- 2 limes
- 6 cups water
- 1 (4-inch) piece fresh ginger, peeled and chopped, about 1/4 cup
- 1 teaspoon whole black peppercorns
- 4 (6-ounce) boneless skinless salmon fillets
- 1/3 cup packed fresh basil leaves
- Kosher salt and freshly cracked black pepper
- 1/2 cup creme fraiche or sour cream
Halve 1 lime and squeeze the juice into a large straight sided skillet or pot with a lid. Add 6 cups water, the squeezed lime halves, ginger, and peppercorns and bring to a boil over medium-high heat. Reduce heat to a simmer, cover, and cook for 10 minutes to infuse the water with flavor; reduce heat to lowest setting, carefully slide salmon into the water, cover, and poach until fish is just cooked through, 5 to 7 minutes. Remove the fish with a slotted spoon and cool completely before transferring to an airtight container. Add about 1/2 cup poaching liquid to the container to keep the fish moist and chill in the refrigerator until ready to serve.

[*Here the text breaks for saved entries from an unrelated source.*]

/-- The payload of a JOIN (R295): rank, size and epoch; image_id; job seed hash; committed step count. -/
def Module.joinPayload (m : Module) : List Byte :=
  let b := m.job m.ropeJob
  padTo 64 (leBytes 2 m.rank ++ leBytes 2 m.ropeSize ++ leBytes 4 m.ropeEpoch ++ leBytes 8 b.imageId ++ leBytes 8 (seedHash b.seed) ++
    leBytes 8 b.step)

/-- OD 0x5200:07 bond_min_ports as it is in force (R290): a running rope job holds the value its step latched. -/
def Module.minPorts (m : Module) : Nat :=
  let b := m.job m.ropeJob
  max 1 (if m.inRope m.ropeJob && b.state == 3 then b.run.latched (odKey 0x5200 7) else m.odGet (odKey 0x5200 7))

/-- Whether a bond is up: it holds the live ports that keep it (R314, R317). -/
def Module.bondUp (m : Module) (b : Nat) : Bool := decide (m.minPorts ≤ (m.bondLive b).length)

/-- A JOIN handed to a needed bond that is up. -/
def Module.putJoin (m : Module) (b : Nat) : Module :=
  if !bondNeeded m.rank m.ropeSize b || !m.bondUp b then m
  else (m.onBond b (fun x => { x with state := max 1 x.state, sent := true })).sendBond b { m.frameBase 2 with payload := m.joinPayload }

/-- JOIN sent on a bond when it first comes up (R297). -/
def Module.sendJoin (m : Module) (b : Nat) : Module :=
  if (m.bond b).sent || 2 < (m.bond b).state then m else m.putJoin b

/-- JOIN sent in answer to the first good one of the partner, which may have dropped an earlier one as of another epoch (R297). DEDUCED
(log entry 23). -/
def Module.answerJoin (m : Module) (b : Nat) : Module :=
  if (m.bond b).state = 2 then m.sendJoin b else (m.onBond b (fun x => { x with state := 1 })).putJoin b

/-- The first field of a JOIN that disagrees with the receiver's own (R297), with the received value: 1 epoch, 2 size,
3 image_id, 4 job seed hash, 5 src_rank. -/
def Module.joinBad (m : Module) (b : Nat) (f : Frame) : Option (Nat × Nat) :=
  let j := m.job m.ropeJob
  let p := f.payload
  if leAt p 4 4 != m.ropeEpoch then some (1, leAt p 4 4)
  else if leAt p 2 2 != m.ropeSize then some (2, leAt p 2 2)
  else if leAt p 8 8 != j.imageId then some (3, leAt p 8 8)
  else if leAt p 16 8 != seedHash j.seed then some (4, leAt p 16 8)
  else if f.src != bondPartner m.rank b % 256 || leAt p 0 2 != bondPartner m.rank b then some (5, f.src)
  else none

/-- The resync data of rank 0 (R320): the snapshot step a RESTORE left plus 1, or 0; the slot map; weights with the set step counts; the
weight tensors' descriptors; exponent tables; the step count. -/
def Module.resyncBytes (m : Module) (j : Nat) : List Byte :=
  let b := m.job j
  leBytes 8 ((m.rope.afterRestore.map (· + 1)).getD 0) ++ zeros 56 ++ b.slotMap ++ m.regionBytes j b.snapRegions false ++ b.setStepBytes ++
  ((b.trains.flatMap b.weightDescs).eraseDups.flatMap (fun i => ((b.descs[i]?).map ScaleDesc.bytes).getD (zeros 128))) ++
  b.expBytes ++ leBytes 8 b.step

/-- Rank 0 sends its committed state down the tree (R320). -/
def Module.startResync (fu : Fuses) (m : Module) : Module :=
  let j := m.ropeJob
  let b := m.job j
  (dataFrames (m.frameBase 10) b.step (m.resyncBytes j)).foldl (fun (m : Module) f => m.forwardDown f)
    (m.hbmReads fu j (b.snapRegions.flatMap (fun r => b.regionRanges r.1 r.2 true false)))

/-- The rope leaves JOINING once every bond the rank needs is up and has passed JOIN (R293, R317): READY where the step counts agree on
every bond, else RESYNC, which rank 0 starts at once (R318). -/
def Module.settleRope (fu : Fuses) (m : Module) : Module :=
  let needed := (List.range 3).filter (bondNeeded m.rank m.ropeSize)
  if m.ropeState != 1 || !needed.all (fun b => (m.bond b).state == 2 && (m.bond b).sent && m.bondUp b) then m
  else if !m.rope.deeper && needed.all (fun b => (m.bond b).partnerStep == (m.job m.ropeJob).step) && m.rope.afterRestore.isNone then
    m.setRopeState fu 2
  else
    let m := (m.onRope (fun r => { r with deeper := false })).setRopeState fu 3
    if m.rank = 0 then m.startResync fu else m

/-- JOIN received: a good one is answered, and its bond passes; any other leaves the bond out of service (R297). -/
def execJoin (n : Joining) (bytes : List Byte) (s : State) : Host.Outcome State Fault Refusal :=
  s.actOn (n.port < 16) (fun fu m => m.receive n.port 2 bytes (fun m b f =>
    match m.joinBad b f with
    | some x => (m.onBond b (fun k => { k with state := 3 })).event fu 0x0543 [b, x.1, x.2]
    | none =>
      let m := (m.answerJoin b).onRope (fun r => { r with deeper := r.deeper || n.deeper })
      (m.onBond b (fun k => { k with state := 2, partnerStep := leAt f.payload 24 8 })).settleRope fu))

/-- IDLE received: it acknowledges and shows life. The count is of the FEC symbols corrected on the port
since its last IDLE (R296). -/
def execIdle (t : Counted) (bytes : List Byte) (s : State) : Host.Outcome State Fault Refusal :=
  s.actOn (t.unit < 16) (fun _ m =>
    (if (m.hawser t.unit).up then m.bump (odKey 0x5210 2) t.count else m).receive t.unit 1 bytes (fun m _ _ => m))

/-! ### Summing (R301 to R305) -/

/-- Whether a SEG frame finds the 2 MiB of its port's receive interface full of segments of 4,096 bytes whose other inputs are
not present (R301): it stays on the link unacknowledged, and the window of R296 holds its sender. -/
def Module.segWaits (m : Module) (n : Nat) (bytes : List Byte) : Bool :=
  match parseFrame bytes with
  | none => false
  | some f => m.inRope m.ropeJob && m.fresh f && decide (512 ≤ m.rope.inputs.countP (fun x => x.port == n))

/-- SEG received: held at the receive interface until the segment's other inputs are present. -/
def execSeg (n : Nat) (bytes : List Byte) (s : State) : Host.Outcome State Fault Refusal :=
  s.actOn (n < 16) (fun _ m => if m.segWaits n bytes then m else m.receive n 3 bytes (fun m b f => m.ifFresh f (fun m =>
    if b = 0 then m
    else
      m.onRope (fun r => { r with inputs := r.inputs ++ [
        { port := n, step := f.step, attempt := f.attempt, bucket := f.bucket, seg := f.segment, input := b - 1,
          codes := f.payload.map BitVec.toNat, maxExp := readI8 f.maxExp, contrib := f.contrib }] }))))

/-- The level offset of a subtree of `c` contributors (R56). -/
def levelOffset (c : Nat) : Nat := ceilLog2 c

/-- One element at an adder (R57, R59, R60): the sum (left + right) + local in units of 2^E, re-quantised to the node's
offset with nearest even. -/
def addCodes (ol orr o : Nat) (l r c : Nat) : Nat :=
  if l = 0x80 || r = 0x80 || c = 0x80 then 0x80
  else
    let v := (((fInt (signed 8 l)).scale (ol : Int)).add ((fInt (signed 8 r)).scale (orr : Int))).add (fInt (signed 8 c))
    unsigned 8 (roundInt (v.scale (-(o : Int))))

/-- The input of a child for a segment of the running attempt. -/
def Module.segInput (m : Module) (k sg input : Nat) : Option SegInput :=
  let b := m.job m.ropeJob
  m.rope.inputs.find? (fun x => x.step == b.step && x.attempt == b.run.ropeAttempt % 256 && x.bucket == k && x.seg == sg && x.input == input)

/-- Whether a child's input for a segment is present or not needed. -/
def Module.inputReady (m : Module) (k sg input : Nat) : Bool :=
  !bondNeeded m.rank m.ropeSize (input + 1) || (m.segInput k sg input).isSome

/-- Whether a segment is sampled (R304). -/
def Module.sampled (m : Module) (k sg : Nat) : Bool :=
  let b := m.job m.ropeJob
  (sg + 37 * k + 101 * b.step) % max 1 (b.run.latched (odKey 0x7110 1)) == 0

/-- The segments of a bucket of the rope job. -/
def Module.segCount (m : Module) (k : Nat) : Nat := (((m.job m.ropeJob).prog.reduce.map (fun r => (r.segsOf k).length)).getD 0)

/-- The bucket that is to be summed next: the lowest that has not been, where it is FULL (R301). -/
def Module.nextBucket (m : Module) : Option Nat :=
  match findFrom (fun (k : Bucket) => decide (k.state ≤ 1)) (m.job m.ropeJob).run.buckets 0 with
  | some (i, k) => if k.state = 1 then some i else none
  | none => none

/-- The counts of a trailer's entries added. -/
def addCounts : List (Nat × Nat) → List (Nat × Nat) → List (Nat × Nat)
  | [], l => l
  | l, [] => l
  | a :: as, b :: bs => ((a.1 + b.1) % 2 ^ 64, (a.2 + b.2) % 2 ^ 64) :: addCounts as bs

/-- The payload of a TRAIL (R302): the entries' counts, then the mismatch flag and the lowest rank. -/
def trailPayload (t : Trailer) : List Byte :=
  let bs := leBytes 8 (t.counts.length) ++ leBytes 4 (if t.mismatch then 1 else 0) ++ leBytes 4 t.lowest ++
    t.counts.flatMap (fun c => leBytes 8 c.1 ++ leBytes 8 c.2)
  padTo (roundUp bs.length 64) bs

/-- The trailer in a TRAIL frame. -/
def readTrailer (f : Frame) (input : Nat) : Trailer :=
  { step := f.step, attempt := f.attempt, bucket := f.bucket, input := input,
    counts := (List.range (min 255 (leAt f.payload 0 8))).map (fun i => (leAt f.payload (16 + 16 * i) 8, leAt f.payload (24 + 16 * i) 8)),
    mismatch := leAt f.payload 8 4 % 2 == 1, lowest := leAt f.payload 12 4 }

/-- The trailer of an input of a bucket in the running attempt. -/
def Module.trailer (m : Module) (k input : Nat) : Option Trailer :=
  let b := m.job m.ropeJob
  m.rope.trailers.find? (fun t => t.step == b.step && t.attempt == b.run.ropeAttempt % 256 && t.bucket == k && t.input == input)

/-- The sums of a bucket so far. -/
def Module.sumsOf (m : Module) (k : Nat) : List SegSum := m.rope.sums.filter (fun x => x.bucket == k)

Meanwhile, zest the remaining lime and add about 1/2 teaspoon zest to the bowl of a food processor; add the juice from half the lime to the bowl (should be about 1 teaspoon juice). Add the basil leaves, a pinch of salt and a few grinds black pepper and pulse until it begins to turn into a paste. Add the creme fraiche and puree until very smooth. Transfer to a serving bowl and refrigerate until ready to serve.
To serve, plate the cold salmon with a drizzle of lime basil cream over the top.